**Task objective:** In the records, find every line with the word "Span" and copy it out.

----------------

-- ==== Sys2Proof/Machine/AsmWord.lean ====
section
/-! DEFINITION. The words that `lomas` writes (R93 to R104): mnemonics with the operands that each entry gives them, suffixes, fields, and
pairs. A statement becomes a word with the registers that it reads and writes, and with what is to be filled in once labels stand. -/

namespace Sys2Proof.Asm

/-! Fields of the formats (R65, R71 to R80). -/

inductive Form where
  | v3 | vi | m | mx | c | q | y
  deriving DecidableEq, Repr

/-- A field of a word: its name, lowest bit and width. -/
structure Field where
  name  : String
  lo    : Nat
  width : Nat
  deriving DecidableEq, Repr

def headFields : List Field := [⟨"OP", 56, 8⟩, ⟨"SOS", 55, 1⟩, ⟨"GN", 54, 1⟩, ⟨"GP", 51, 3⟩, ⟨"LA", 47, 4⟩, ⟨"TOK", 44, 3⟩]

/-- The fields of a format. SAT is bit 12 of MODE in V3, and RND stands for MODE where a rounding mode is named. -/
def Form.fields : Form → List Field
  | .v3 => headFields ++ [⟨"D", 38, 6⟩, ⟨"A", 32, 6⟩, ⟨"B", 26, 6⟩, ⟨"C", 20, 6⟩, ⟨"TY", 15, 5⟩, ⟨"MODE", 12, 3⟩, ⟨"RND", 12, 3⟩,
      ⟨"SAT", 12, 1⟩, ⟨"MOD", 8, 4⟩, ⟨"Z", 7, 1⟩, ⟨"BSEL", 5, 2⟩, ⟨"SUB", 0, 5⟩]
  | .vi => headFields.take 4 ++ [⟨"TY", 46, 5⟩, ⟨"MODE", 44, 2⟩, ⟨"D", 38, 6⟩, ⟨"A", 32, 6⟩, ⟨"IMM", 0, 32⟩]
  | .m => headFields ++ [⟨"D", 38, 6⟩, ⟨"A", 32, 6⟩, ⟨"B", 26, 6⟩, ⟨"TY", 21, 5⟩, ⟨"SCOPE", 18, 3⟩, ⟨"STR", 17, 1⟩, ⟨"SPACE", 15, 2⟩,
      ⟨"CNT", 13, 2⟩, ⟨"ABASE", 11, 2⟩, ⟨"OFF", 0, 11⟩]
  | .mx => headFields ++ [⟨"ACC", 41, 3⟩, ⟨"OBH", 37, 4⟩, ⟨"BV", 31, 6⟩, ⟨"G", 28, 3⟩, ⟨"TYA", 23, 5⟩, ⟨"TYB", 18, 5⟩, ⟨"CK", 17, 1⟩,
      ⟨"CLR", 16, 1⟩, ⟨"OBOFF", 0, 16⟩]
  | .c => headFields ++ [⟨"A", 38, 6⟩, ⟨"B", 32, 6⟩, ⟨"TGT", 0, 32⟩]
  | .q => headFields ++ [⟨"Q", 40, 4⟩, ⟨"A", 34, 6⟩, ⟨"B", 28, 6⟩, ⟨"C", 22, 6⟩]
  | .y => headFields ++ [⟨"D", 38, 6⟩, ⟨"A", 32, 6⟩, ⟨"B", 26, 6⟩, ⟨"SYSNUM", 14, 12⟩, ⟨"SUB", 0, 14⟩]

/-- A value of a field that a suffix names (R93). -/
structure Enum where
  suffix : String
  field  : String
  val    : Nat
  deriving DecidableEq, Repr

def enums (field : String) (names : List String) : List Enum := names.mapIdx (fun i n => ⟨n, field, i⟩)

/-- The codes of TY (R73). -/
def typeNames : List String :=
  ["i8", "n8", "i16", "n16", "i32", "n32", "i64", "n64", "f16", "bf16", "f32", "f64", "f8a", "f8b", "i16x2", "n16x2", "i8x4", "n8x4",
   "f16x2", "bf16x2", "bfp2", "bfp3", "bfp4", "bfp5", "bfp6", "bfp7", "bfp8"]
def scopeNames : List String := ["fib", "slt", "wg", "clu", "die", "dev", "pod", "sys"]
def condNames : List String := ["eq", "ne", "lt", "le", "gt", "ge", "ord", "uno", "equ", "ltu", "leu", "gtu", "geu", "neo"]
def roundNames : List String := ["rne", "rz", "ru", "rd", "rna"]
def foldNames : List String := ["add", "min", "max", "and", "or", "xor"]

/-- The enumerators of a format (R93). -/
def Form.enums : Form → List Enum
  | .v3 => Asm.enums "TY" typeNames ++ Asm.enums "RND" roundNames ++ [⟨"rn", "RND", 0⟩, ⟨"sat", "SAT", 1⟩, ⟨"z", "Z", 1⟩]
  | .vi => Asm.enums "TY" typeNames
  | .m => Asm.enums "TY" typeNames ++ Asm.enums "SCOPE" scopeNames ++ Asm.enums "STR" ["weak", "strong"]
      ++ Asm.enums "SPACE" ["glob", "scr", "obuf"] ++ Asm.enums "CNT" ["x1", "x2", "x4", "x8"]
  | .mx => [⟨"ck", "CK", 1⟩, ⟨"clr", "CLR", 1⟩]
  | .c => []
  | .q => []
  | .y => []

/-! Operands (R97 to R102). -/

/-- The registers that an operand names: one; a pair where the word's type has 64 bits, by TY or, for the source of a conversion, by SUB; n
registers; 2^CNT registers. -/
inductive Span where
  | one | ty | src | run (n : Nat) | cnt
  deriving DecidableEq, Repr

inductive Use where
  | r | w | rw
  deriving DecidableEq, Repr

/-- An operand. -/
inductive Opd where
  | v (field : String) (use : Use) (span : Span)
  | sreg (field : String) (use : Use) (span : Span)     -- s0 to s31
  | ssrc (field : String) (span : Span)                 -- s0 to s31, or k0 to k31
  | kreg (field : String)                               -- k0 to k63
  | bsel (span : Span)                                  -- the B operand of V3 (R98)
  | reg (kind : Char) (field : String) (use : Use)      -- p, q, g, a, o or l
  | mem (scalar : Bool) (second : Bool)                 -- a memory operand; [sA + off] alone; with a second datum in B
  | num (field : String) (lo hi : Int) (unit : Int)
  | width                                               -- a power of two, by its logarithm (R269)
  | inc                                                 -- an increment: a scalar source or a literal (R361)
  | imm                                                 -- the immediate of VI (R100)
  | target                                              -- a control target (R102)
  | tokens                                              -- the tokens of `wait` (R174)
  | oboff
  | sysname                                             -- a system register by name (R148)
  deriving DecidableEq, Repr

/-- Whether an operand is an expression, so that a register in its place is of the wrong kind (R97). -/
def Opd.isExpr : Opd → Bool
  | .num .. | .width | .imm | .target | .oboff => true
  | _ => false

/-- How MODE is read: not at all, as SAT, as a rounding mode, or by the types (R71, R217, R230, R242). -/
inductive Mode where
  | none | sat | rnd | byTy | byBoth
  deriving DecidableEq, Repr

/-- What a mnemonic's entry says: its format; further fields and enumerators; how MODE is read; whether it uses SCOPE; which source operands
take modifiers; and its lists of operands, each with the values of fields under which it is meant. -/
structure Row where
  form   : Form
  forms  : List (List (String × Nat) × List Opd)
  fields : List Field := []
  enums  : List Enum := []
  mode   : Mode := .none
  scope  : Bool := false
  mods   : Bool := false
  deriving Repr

----------------

**Response box:**
inductive Span where
  | v (field : String) (use : Use) (span : Span)
  | sreg (field : String) (use : Use) (span : Span)     -- s0 to s31
  | ssrc (field : String) (span : Span)                 -- s0 to s31, or k0 to k31
  | bsel (span : Span)                                  -- the B operand of V3 (R98)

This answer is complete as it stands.